This section prepares ArcGIS Pro so the notebook runs consistently. It creates a scratch file geodatabase for temporary data and enables overwrite, so repeated runs do not fail on existing outputs. The Spatial Analyst extension is checked out since zonal statistics require it. The snap raster and cell size are set based on the composite raster, ensuring consistent vector-to-raster alignment. Parallel processing is enabled to speed up heavy operations. Finally, the code validates that the composite raster and AOI folder exist before any real processing begins.

#### You can customise

* **Parallel processing factor** – by default `arcpy.env.parallelProcessingFactor = "100%"` uses all available cores. You can change this line in the environment setup cell, for example `"50%"` would use half the cores.

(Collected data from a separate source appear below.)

-- ==== Sys2Proof/Certificates/Slice0/Obligations.lean ====
section
/-! DEFINITION. The statements for the provers, from the numbered rules of spec/. Where a statement rests on a choice of the model its
docstring says so and names the log entry. -/

open Sys2Proof Sys2Proof.Machine

/-! ## Reset -/

/-- R26: the elements with a reset value have it, DONE is false, and the unspecified ones (CNT, the shadow, IN) are whatever they are. -/
def Obligations.ResetStatesHoldTheTableValues : Prop :=
  ∀ (par : Params) (inp : List Byte) (endless : Bool) (cnt : Nat) (pinfsel : Word) (clkctl clkdiv : Word24) (script : List Stim),
    let s := State.start par inp endless cnt pinfsel clkctl clkdiv script
    s.head = 0 ∧ s.count = 0 ∧ s.cp = .w0 ∧ s.halt = false ∧ s.isDone = false ∧ s.inp = inp ∧ s.inEndless = endless ∧
      s.pend = none ∧ s.pcp = .p0 ∧ s.tr = [] ∧ s.faults = [] ∧
      s.cnt = cnt ∧ s.tPinfsel = pinfsel ∧ s.tClkctl = clkctl ∧ s.tClkdiv = clkdiv

/-- Every reset state under legal parameters satisfies every invariant, whatever the unspecified elements hold (R26, R161, R162); the
model's own `State.reset` is one of them. -/
def Obligations.ResetStatesSatisfyTheInvariants : Prop :=
  (∀ s : State, s.IsReset → s.par.legal = true → Memory.wf s.q → s.cnt < 2 ^ s.par.cw → s.nd < 2 ^ s.par.cw →
    s.Inv ∧ s.TraceLawful ∧ s.WritesInOrder ∧ s.StopInv ∧ s.ScheduleInv ∧ s.ReachedInv ∧ s.Timely) ∧
  State.reset.IsReset ∧ State.reset.Inv

/-! ## Encoding -/

/-- R59 with the default parameters: words written out from the spec's table decode to their rows. -/
def Obligations.TheTableWordsDecodeToTheirRows : Prop :=
  decodeWrite Params.default .clkctl 0x5A000020#32 = .ok .ctlReset ∧
  decodeWrite Params.default .clkctl 0x5A000010#32 = .ok .ctlEnable ∧
  decodeWrite Params.default .clkctl 0x5A000216#32 = .ok .ctlMode ∧
  decodeWrite Params.default .clkctl 0x5A000000#32 = .ok .ctlOff ∧
  decodeWrite Params.default .clkdiv 0x5A004F9A#32 = .ok (.setdiv 0x004F9A#24) ∧
  decodeWrite Params.default .pinfsel 0x12344678#32 = .ok (.fselClk 0x12340678#32) ∧
  decodeWrite Params.default .pinfsel 0x12340678#32 = .ok (.fselIn 0x12340678#32)

/-- Decoding an encoded bus write gives it back with every field, for all legal parameters in which the two pin functions differ and the
mode word sets something besides the enable bit (R52 to R54, R59). -/
def Obligations.DecodingAnEncodedWriteGivesItBack : Prop :=
  ∀ (p : Params) (op : BusOp), p.legal = true → p.fselClk ≠ fselIn → (p.mashSel ≠ 0 ∨ p.srcSel ≠ 0) → op.wf p = true →
    decodeWrite p op.reg (encodeWord p op) = .ok op

/-- A word has one meaning on its register: encoding what a word decodes to gives the word back (R52 to R54, R59). -/
def Obligations.EncodingADecodedWordGivesItBack : Prop :=
  ∀ (p : Params) (r : Reg) (w : Word) (op : BusOp), p.sourceWidths = true → decodeWrite p r w = .ok op →
    op.reg = r ∧ encodeWord p op = w ∧ op.wf p = true

/-- R61: words no rule produces are rejected, each by its name. -/
def Obligations.WordsNoRuleProducesAreRejected : Prop :=
  ∀ (p : Params) (w : Word),
    decodeWrite p .counter w = .error .readOnlyRegister ∧
    (tagOf p w ≠ p.tag → decodeWrite p .clkctl w = .error .untagged ∧ decodeWrite p .clkdiv w = .error .untagged) ∧
    (tagOf p w = p.tag → w ∉ [wReset p, wEnable p, wMode p, wOff p] → decodeWrite p .clkctl w = .error .unknownControlWord) ∧
    (pinField p w ≠ p.fselClk → pinField p w ≠ fselIn → decodeWrite p .pinfsel w = .error .otherPinFunction)

/-- R52: the assembled control word is the sum of its fields at their places, TAG on top, every other bit 0. -/
def Obligations.ControlWordsAreTheSumOfTheirFields : Prop :=
  ∀ (p : Params) (mash reset enab src : Nat), p.legal = true → mash < 2 ^ p.ctlMashW → reset ≤ 1 → enab ≤ 1 → src < 2 ^ p.ctlSrcW →
    (ctlWord p mash reset enab src).toNat =
      p.tag.toNat * 2 ^ 24 + mash * 2 ^ p.ctlMashLo + reset * 2 ^ p.ctlResetBit + enab * 2 ^ p.ctlEnabBit + src * 2 ^ p.ctlSrcLo

/-! ## The bus primitives and the counter's arithmetic -/

/-- R33: what a bus read answers and appends; a read of CLKCTL or CLKDIV is refused. -/
def Obligations.BusReadsAnswerTheCounterAndThePins : Prop :=
  ∀ s : State,
    (s.cnt < 2 ^ 32 → ∃ v : Word, v.toNat = s.cnt ∧
      memRead .counter s = .ok (v, { s with tr := s.tr ++ s.stamped [.rd .counter v] })) ∧
    memRead .pinfsel s = .ok (s.tPinfsel, { s with tr := s.tr ++ s.stamped [.rd .pinfsel s.tPinfsel] }) ∧
    memRead .clkctl s = .error (.notReadable .clkctl) ∧ memRead .clkdiv s = .error (.notReadable .clkdiv)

If you change this setting, re-run the environment setup cell before running the main pipeline.

### 3a) Workspace & overwrite settings

In [None]:
arcpy.env.overwriteOutput = True
if not arcpy.Exists(str(scratch_gdb)):
    arcpy.management.CreateFileGDB(str(outputs_root), scratch_gdb.name)
print("Scratch GDB:", scratch_gdb)

### 3b) Test Spatial Analyst

In [None]:
try:
    arcpy.CheckOutExtension("Spatial")
    print("Spatial Analyst: OK")
except Exception as e:
    raise RuntimeError("Spatial Analyst extension is required.") from e

### 3c) Set alignment environment (snap raster, cell size, parallel)

In [None]:
desc = arcpy.Describe(composite)
arcpy.env.snapRaster = composite
if hasattr(desc, "meanCellWidth") and hasattr(desc, "meanCellHeight"):
    arcpy.env.cellSize = (desc.meanCellWidth, desc.meanCellHeight)
else:
    arcpy.env.cellSize = "MAXOF"
arcpy.env.parallelProcessingFactor = "100%"  # lower to "50%" or "4" if needed

### 3d) Validate inputs

In [None]:
if not arcpy.Exists(composite):
    raise RuntimeError(f"Composite not found: {composite}")
if not Path(aoi_folder).exists():
    raise RuntimeError(f"AOI folder not found: {aoi_folder}")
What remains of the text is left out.